* _Exercise objective_
From the records below, give the number of lines that include the word "vmaxLane". Add no other words.

* _Collected data_
____
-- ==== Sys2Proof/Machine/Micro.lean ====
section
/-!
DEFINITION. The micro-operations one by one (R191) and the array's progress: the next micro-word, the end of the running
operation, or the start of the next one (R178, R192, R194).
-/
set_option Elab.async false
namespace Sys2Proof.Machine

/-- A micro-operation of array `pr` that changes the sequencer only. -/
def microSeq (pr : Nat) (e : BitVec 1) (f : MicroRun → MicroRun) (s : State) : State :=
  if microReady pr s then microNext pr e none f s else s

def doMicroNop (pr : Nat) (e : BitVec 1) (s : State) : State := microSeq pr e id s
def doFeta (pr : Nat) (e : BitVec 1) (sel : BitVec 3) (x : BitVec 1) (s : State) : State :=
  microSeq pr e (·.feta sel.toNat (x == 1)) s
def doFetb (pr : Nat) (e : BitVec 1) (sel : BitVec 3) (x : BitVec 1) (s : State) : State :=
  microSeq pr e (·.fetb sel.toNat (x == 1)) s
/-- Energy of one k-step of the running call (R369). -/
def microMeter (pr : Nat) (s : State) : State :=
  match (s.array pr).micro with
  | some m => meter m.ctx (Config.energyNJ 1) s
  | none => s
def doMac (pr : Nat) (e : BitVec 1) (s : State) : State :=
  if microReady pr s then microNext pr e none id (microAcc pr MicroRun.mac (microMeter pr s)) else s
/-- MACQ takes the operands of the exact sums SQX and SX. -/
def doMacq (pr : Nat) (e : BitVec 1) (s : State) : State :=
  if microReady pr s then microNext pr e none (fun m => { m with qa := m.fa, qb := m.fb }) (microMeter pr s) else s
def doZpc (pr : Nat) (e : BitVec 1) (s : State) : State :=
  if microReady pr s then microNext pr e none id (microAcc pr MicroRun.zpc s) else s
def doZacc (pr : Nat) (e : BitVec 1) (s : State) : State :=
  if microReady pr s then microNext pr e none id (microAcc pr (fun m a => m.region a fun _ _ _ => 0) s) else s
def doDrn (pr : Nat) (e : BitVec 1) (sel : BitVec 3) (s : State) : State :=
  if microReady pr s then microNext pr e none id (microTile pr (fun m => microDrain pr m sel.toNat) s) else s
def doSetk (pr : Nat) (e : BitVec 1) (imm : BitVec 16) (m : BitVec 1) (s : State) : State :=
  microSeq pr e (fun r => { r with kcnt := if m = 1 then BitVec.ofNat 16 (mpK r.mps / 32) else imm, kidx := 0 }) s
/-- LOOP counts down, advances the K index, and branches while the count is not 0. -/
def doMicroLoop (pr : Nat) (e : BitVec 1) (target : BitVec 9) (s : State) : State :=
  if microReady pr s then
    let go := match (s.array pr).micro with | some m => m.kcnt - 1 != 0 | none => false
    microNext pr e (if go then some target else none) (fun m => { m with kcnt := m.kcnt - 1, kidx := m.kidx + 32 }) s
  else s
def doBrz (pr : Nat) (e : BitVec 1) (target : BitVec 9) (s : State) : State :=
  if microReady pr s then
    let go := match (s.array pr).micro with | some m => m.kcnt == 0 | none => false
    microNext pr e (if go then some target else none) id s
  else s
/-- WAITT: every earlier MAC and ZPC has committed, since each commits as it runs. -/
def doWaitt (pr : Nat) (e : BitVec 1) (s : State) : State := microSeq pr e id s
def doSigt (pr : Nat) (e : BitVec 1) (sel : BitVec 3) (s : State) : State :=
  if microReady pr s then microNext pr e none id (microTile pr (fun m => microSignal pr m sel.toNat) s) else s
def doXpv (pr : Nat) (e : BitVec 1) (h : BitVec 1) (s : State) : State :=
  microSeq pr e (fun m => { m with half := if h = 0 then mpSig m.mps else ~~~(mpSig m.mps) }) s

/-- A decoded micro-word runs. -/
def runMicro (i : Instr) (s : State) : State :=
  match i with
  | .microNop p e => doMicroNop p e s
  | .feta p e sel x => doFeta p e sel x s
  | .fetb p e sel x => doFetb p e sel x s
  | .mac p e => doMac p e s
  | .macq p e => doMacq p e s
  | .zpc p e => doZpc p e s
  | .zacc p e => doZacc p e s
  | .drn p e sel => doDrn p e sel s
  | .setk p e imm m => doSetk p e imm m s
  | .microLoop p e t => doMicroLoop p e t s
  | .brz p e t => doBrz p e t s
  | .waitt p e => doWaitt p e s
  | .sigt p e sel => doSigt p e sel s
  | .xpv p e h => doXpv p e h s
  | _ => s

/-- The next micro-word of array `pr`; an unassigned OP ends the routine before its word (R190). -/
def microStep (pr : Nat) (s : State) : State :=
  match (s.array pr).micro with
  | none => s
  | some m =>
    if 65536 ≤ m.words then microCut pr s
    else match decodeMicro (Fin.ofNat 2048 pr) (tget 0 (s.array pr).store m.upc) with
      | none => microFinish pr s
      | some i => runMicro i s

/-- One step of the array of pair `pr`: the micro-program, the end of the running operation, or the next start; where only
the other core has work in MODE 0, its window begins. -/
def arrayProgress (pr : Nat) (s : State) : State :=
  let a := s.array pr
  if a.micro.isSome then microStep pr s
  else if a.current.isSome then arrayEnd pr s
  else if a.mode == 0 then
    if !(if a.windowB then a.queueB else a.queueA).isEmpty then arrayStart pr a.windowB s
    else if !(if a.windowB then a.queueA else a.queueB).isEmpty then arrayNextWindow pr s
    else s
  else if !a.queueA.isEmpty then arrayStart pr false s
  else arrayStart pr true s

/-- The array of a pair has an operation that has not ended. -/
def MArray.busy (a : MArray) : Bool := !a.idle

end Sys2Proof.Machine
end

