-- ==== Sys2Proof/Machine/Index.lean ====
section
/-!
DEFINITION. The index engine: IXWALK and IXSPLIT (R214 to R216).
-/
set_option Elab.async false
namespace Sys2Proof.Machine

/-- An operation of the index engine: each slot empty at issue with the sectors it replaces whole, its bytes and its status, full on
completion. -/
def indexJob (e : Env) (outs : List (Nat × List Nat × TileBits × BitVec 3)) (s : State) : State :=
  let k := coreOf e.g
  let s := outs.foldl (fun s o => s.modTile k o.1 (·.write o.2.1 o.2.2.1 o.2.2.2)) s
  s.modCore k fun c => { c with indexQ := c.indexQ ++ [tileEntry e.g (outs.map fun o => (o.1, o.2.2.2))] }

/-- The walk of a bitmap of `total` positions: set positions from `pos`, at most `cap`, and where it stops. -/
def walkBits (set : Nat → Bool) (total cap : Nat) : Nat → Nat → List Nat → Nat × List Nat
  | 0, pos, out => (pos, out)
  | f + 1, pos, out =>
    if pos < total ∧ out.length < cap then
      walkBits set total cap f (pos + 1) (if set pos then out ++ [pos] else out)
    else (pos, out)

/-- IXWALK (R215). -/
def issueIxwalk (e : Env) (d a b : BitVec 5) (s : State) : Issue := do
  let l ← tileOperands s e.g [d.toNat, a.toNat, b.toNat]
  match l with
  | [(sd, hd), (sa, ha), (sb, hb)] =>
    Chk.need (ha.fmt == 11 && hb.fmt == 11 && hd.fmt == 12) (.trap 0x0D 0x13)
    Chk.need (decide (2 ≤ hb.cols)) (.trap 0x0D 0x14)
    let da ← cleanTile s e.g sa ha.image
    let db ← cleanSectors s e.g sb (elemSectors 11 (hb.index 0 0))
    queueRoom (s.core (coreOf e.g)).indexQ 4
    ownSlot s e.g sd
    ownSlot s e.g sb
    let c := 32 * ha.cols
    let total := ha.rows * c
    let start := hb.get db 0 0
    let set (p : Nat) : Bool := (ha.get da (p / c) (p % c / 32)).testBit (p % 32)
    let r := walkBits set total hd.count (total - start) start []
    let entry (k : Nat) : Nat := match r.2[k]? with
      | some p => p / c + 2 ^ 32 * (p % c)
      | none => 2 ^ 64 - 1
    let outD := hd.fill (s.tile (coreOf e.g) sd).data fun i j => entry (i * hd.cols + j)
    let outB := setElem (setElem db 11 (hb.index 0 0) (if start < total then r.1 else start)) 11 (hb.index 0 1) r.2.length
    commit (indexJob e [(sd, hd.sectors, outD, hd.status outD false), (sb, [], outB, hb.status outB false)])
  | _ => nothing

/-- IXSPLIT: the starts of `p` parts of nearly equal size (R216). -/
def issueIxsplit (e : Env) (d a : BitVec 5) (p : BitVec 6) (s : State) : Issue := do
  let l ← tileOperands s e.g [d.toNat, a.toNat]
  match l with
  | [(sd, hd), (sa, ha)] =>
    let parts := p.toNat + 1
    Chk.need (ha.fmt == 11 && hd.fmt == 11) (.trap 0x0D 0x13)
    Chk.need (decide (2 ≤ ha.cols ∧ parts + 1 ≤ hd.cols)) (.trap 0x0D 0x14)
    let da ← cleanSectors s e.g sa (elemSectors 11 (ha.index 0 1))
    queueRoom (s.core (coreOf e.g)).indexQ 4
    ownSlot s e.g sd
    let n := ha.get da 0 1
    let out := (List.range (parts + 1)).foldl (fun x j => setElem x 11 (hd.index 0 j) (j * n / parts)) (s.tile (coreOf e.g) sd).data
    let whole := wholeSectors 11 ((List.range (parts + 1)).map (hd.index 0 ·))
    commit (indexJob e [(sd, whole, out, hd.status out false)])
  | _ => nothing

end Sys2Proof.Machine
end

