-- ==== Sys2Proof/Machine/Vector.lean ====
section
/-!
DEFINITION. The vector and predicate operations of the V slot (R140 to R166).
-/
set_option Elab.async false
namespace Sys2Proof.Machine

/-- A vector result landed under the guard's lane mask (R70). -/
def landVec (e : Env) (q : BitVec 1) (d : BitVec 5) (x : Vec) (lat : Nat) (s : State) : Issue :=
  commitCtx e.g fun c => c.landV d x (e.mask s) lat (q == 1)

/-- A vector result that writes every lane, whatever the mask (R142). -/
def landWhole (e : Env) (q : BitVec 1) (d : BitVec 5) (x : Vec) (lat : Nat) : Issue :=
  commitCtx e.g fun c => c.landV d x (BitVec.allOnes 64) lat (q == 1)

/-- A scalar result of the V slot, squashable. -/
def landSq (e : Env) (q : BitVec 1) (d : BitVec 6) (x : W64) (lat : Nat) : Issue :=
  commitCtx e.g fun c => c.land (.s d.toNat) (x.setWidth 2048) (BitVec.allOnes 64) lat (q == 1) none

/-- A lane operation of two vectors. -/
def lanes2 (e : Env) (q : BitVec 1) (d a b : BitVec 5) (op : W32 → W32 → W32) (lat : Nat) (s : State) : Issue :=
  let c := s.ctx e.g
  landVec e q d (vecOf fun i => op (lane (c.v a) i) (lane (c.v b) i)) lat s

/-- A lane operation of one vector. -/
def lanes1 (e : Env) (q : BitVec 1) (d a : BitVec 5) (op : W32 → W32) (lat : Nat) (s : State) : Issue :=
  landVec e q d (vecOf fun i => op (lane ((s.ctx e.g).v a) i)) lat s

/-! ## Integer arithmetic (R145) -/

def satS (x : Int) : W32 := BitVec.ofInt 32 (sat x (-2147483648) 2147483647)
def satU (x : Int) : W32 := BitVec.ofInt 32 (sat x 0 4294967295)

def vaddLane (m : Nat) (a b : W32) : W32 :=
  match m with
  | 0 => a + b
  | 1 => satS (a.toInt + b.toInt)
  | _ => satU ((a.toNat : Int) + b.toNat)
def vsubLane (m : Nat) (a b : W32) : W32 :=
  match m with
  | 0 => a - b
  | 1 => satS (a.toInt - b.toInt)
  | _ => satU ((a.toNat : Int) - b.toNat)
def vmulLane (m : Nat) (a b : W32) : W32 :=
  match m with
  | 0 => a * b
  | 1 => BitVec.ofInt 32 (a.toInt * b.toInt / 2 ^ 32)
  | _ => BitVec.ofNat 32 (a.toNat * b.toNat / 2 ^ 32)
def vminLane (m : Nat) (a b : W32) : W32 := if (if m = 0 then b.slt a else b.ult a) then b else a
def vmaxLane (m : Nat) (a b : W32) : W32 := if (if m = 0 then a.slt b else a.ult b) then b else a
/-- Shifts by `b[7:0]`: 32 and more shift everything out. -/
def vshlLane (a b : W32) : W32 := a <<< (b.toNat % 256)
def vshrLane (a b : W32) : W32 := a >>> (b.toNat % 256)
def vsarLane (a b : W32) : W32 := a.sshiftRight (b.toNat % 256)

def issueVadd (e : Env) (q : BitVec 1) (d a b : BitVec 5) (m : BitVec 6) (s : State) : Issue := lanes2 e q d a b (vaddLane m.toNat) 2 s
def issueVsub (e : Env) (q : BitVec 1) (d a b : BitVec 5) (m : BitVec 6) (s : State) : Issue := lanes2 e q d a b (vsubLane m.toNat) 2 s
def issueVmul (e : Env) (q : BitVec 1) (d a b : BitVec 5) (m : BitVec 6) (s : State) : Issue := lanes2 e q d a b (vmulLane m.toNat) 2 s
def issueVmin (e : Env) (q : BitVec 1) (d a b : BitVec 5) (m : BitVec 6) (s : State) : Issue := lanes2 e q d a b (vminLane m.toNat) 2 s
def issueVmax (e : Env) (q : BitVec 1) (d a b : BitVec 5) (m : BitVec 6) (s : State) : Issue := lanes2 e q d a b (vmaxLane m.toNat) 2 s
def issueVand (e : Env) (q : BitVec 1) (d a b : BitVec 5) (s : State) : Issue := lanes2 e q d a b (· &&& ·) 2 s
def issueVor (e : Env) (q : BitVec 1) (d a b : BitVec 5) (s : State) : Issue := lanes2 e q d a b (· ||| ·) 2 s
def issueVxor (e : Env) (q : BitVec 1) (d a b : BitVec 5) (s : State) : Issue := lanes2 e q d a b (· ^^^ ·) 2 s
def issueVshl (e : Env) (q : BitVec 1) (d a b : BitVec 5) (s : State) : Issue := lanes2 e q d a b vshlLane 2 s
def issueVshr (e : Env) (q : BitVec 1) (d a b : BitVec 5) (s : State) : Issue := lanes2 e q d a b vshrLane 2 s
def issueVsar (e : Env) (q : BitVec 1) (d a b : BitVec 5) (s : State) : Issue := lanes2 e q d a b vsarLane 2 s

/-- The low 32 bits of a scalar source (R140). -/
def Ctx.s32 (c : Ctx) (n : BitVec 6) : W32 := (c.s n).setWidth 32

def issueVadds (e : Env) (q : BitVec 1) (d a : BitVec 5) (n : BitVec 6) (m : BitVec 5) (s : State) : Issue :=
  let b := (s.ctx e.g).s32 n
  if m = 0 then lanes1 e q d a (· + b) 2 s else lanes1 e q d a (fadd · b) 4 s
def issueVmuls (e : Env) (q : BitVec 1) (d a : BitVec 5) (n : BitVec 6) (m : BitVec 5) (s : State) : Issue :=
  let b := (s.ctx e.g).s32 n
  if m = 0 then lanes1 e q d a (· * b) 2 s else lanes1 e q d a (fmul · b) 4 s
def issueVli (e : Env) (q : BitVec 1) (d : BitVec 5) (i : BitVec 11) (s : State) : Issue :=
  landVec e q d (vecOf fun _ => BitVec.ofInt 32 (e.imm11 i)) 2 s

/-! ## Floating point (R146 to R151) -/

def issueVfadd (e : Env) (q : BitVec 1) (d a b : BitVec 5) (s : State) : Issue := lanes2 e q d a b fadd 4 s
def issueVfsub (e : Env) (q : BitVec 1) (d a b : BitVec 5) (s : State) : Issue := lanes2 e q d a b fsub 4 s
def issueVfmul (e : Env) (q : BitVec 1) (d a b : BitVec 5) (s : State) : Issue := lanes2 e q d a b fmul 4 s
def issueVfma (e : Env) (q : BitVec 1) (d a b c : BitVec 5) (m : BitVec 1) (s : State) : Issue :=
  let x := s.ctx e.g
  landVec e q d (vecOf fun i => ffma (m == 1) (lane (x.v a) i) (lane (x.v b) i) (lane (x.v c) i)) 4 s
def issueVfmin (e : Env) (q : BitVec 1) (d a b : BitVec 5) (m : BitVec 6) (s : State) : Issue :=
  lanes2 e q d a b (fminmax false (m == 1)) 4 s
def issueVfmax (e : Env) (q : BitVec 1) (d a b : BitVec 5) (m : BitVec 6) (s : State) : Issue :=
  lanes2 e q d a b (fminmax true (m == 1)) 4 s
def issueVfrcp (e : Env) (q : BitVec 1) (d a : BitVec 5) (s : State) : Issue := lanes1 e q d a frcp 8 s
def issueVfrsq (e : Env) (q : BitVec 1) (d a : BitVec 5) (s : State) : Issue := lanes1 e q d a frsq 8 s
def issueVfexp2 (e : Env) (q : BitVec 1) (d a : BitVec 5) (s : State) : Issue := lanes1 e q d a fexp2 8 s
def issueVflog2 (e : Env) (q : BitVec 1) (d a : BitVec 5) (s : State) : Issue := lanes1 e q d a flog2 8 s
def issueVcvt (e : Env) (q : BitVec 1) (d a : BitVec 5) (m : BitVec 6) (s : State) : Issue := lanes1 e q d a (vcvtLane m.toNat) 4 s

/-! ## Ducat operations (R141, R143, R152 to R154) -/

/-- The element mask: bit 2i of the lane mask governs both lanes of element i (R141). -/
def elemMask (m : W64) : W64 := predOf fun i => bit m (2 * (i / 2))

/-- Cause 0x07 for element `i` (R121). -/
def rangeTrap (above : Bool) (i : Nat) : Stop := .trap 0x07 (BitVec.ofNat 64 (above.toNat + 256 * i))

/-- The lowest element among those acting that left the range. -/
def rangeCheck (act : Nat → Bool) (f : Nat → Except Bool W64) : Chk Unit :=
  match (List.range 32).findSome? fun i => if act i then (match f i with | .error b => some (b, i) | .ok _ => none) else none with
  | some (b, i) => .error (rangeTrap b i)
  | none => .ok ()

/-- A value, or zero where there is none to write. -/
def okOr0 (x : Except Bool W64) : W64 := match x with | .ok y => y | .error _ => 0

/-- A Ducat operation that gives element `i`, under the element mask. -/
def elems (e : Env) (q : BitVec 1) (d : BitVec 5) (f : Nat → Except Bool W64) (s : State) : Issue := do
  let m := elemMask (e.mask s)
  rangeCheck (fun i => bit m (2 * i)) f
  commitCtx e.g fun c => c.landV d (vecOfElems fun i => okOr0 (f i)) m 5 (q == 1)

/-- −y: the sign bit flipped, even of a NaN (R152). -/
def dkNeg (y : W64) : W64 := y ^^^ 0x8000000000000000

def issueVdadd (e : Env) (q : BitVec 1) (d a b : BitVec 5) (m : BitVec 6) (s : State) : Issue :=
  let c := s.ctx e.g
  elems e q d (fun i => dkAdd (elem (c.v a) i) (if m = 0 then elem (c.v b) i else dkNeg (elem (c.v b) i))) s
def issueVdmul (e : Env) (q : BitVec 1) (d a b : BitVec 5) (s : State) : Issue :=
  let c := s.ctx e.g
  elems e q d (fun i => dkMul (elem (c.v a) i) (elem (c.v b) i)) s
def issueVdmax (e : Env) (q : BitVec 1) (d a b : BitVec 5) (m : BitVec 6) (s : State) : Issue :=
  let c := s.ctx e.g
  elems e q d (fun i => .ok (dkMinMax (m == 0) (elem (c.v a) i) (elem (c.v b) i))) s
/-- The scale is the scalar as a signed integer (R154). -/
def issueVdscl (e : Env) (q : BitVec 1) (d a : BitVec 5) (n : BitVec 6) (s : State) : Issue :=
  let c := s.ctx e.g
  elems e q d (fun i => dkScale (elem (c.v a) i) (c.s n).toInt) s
____
* _The answer_
2